Он примечал обидчика и швырял в него ботинок. Завязывалась потасовка. Кто-нибудь, весь в наколках, земля светлее, загораживал спиной глазок в двери от надзирателя.
Ему доставалось…
Спасало голубое небо… Он видел его, когда орава прёт с прогулки в камеру, заискивая с караульным, подначивая «попкаря», не лезущего за цензурой в карман…
Гладышевского арестовали в разгар подготовки к пышному празднованию столетия со дня рождения основателя государства, чья любовница, похороненная на Красной площади, дала дуба на заре советской власти именно от той болезни, что теперь свалилась на уезд. Смутьян был неудобен градоначальству, как холера в юбилейном котле.
Эпидемия разразилась в таврическом закутке вопреки всем торжественным заверениям о высоком качестве медицинского обслуживания местных граждан. Уезд спешно окопали почти противотанковым рвом, выставили заградотряды. Из Москвы по воздуху прилетел профессор и принялся по радио умолять крымчан мыть руки с хозяйственным мылом. У входа в каждый магазин присобачили бачок с разведённой хлоркой, будто для омовения кончиков перстов святой водой в чаше у портала в костел. Махонькую церковь св. Афанасия Александрийского на горе, куда и так мало кто добирался, на время закрыли. Длинные взвинченные очереди гостей и отпускников вызмеивались вдоль кривых улиц, чая места в карантинном бараке. В перепуганных глазах – бельмо санитарных листовок. Зато в ресторанах оркестровый бум, лязг выплясывающих ляжек!
Отцы города сочли момент подходящим для расправы с независимым шалопаем и дали указание прокуратуре. Оттуда нагрянули с обыском.
– Что ищете?
– Запрещённую литературу!
– …?!
– Предлагаем добровольно указать, где хранятся нелегальные издания!

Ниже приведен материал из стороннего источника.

-- ==== Sys2Proof/Machine/HostOps.lean ====
section
/-! DEFINITION. The host's operations on the core (spec/00_scope.md R16): `Reset(image)`, `Execute(w)`,
`ClearFramebuffer()`, the read accessors, the contract of the input latch, and the refusal of overlapping
calls (spec/60_exceptions.md R246 to R257). -/

namespace Sys2Proof.Machine

/-- The errors of the host interface, which leave the core's state unchanged (R235). -/
inductive HostError where
  /-- `Reset(image)` with an image that is not exactly 4096 bytes (R270). -/
  | invalidMemorySize
  /-- `getRegister(i)` with i outside 0 to 0xF (R253). -/
  | invalidRegisterIndex
  /-- `press(k)` with k neither none nor 0 to 15 (R250). -/
  | invalidKeyCode
  deriving DecidableEq, Repr

/-- The image with the font over its low 80 bytes (R271, R272). -/
def overlayFont (font2F : Vector Byte 70) (image : List Byte) : List Byte :=
  Config.font font2F ++ image.drop 80

/-- `Reset(image)` (R270, R271) for a given FONT_2_F (R6, R36) and the collaborators' inputs it is bound to
(R270; log 17). -/
def resetWith (font2F : Vector Byte 70) (env : Env) (image : List Byte) : Except HostError State :=
  if image.length = Config.memorySize then
    .ok { State.reset with mem := Memory.load 0 (overlayFont font2F image), env := env }
  else .error .invalidMemorySize

/-- `Execute(w)`: `Dispatch(w)` with no fetch, advance or tick; no step while FAULT is set (R254, D16). -/
def execute (w : Word) (s : State) : Outcome :=
  match s.fault with
  | some f => .fault f
  | none => dispatchWord w s

/-- `ClearFramebuffer()`: every cell to 0, nothing else, in the Faulted state too (R255, D17). -/
def clearFramebuffer (s : State) : State := s.clearCells

/-- `getRegister(i)` (R253). -/
def getRegister (i : Nat) (s : State) : Except HostError Byte :=
  if h : i < 16 then .ok (s.V ⟨i, h⟩) else .error .invalidRegisterIndex

/-- `getIndexRegister()` (R253). -/
def getIndexRegister (s : State) : Word := s.i

/-- `getProgramCounter()` (R253). -/
def getProgramCounter (s : State) : Word := s.pc

/-- `getDelayTimer()` (R253). -/
def getDelayTimer (s : State) : Byte := s.dt

/-- `getMemory()`: the 4096 bytes in address order (R253). -/
def getMemory (s : State) : List Byte := (List.range Config.memorySize).map s.mem.read

/-- `getFramebuffer()`: the 2048 cells in the order `x + y*64` (R253, R32). -/
def getFramebuffer (s : State) : List Bool := (s.fb.toList.map Vector.toList).flatten

/-- The status of the latest operation: `none` for ok, else the fault (R17, R237). -/
def status (s : State) : Option Fault := s.fault

/-! ### The input latch, a collaborator that is not state of the core (R38, R250; log 15) -/

/-- The latch's one slot: a key code or none (R250). -/
abbrev Latch := Option Key

/-- `read()` (R250). -/
def Latch.read (l : Latch) : Option Key := l

/-- `press(k)`: a key code 0 to 15, or none; a code outside fails (R250). -/
def Latch.press (k : Option Nat) (_l : Latch) : Except HostError Latch :=
  match k with
  | none => .ok none
  | some c => if h : c < 16 then .ok (some ⟨c, h⟩) else .error .invalidKeyCode

/-- `release()`: `press(none)` (R250). -/
def Latch.release (l : Latch) : Except HostError Latch := l.press none

/-- What the latch holds after a `press`: a failed one leaves it as it was (R250, D23). -/
def Latch.afterPress (k : Option Nat) (l : Latch) : Latch :=
  match l.press k with
  | .ok l' => l'
  | .error _ => l

/-! ### Calls of the host -/

/-- The operations that change an existing machine (R16). -/
inductive HostOp where
  | cycle
  | execute (w : Word)
  | clearFramebuffer
  deriving DecidableEq, Repr

/-- One operation, atomic with respect to every other (R16, R54). -/
def hostOp (op : HostOp) (s : State) : Outcome :=
  match op with
  | .cycle => step s
  | .execute w => execute w s
  | .clearFramebuffer => .next (clearFramebuffer s)

/-- The operations in progress at one time: none or one has its meaning; two or more overlap, which the
model refuses (R246, R257, U5; log 11). -/
def hostCall (ops : List HostOp) (s : State) : Outcome :=
  match ops with
  | [] => .next s
  | [op] => hostOp op s
  | _ :: _ :: _ => .refused .concurrentUse

end Sys2Proof.Machine
end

Перевернули квартиру вверх дном, выгребли из чемодана под кроватью четыре тысячи рукописных листов: конспекты, записные книжки, ворох отрывочных заметок по разным поводам, как-то: ««Философские тетради» Ленина – это счёт за парики, найденный среди бумаг покойного Канта», «Когда Гуров говорит в клубе о любви, а ему отвечают, что осетрина нынче с душком – истинный идеализм проявляет не Гуров, а тот, кто репликой о тухлой рыбе скрывает стыдливость подлинных чувств…».
От переизбытка эрудиции проморгали купленный у букиниста цветничок статей почти забытого реакционера, мечтавшего, во-первых, «подморозить» Россию, чтоб не гнила от демократии и атеизма, во-вторых, упорно считавшего, что во времена безбожия эстет обязан быть верующим. И как на Руси по красному флагу на каланче знали: не высовывай нос – сильный мороз, так большевики назло позднему славянофилу сами подморозили Россию кровавым кумачом.
Его портрет насмешливо глядел с книжной полки на суетящихся сыщиков: в 1856 году он, военврач, с чашкой чая в руке столь же пренебрежительно взирал с балкона на ощетинившийся пальбой из пушек в Керченском проливе вражеский флот.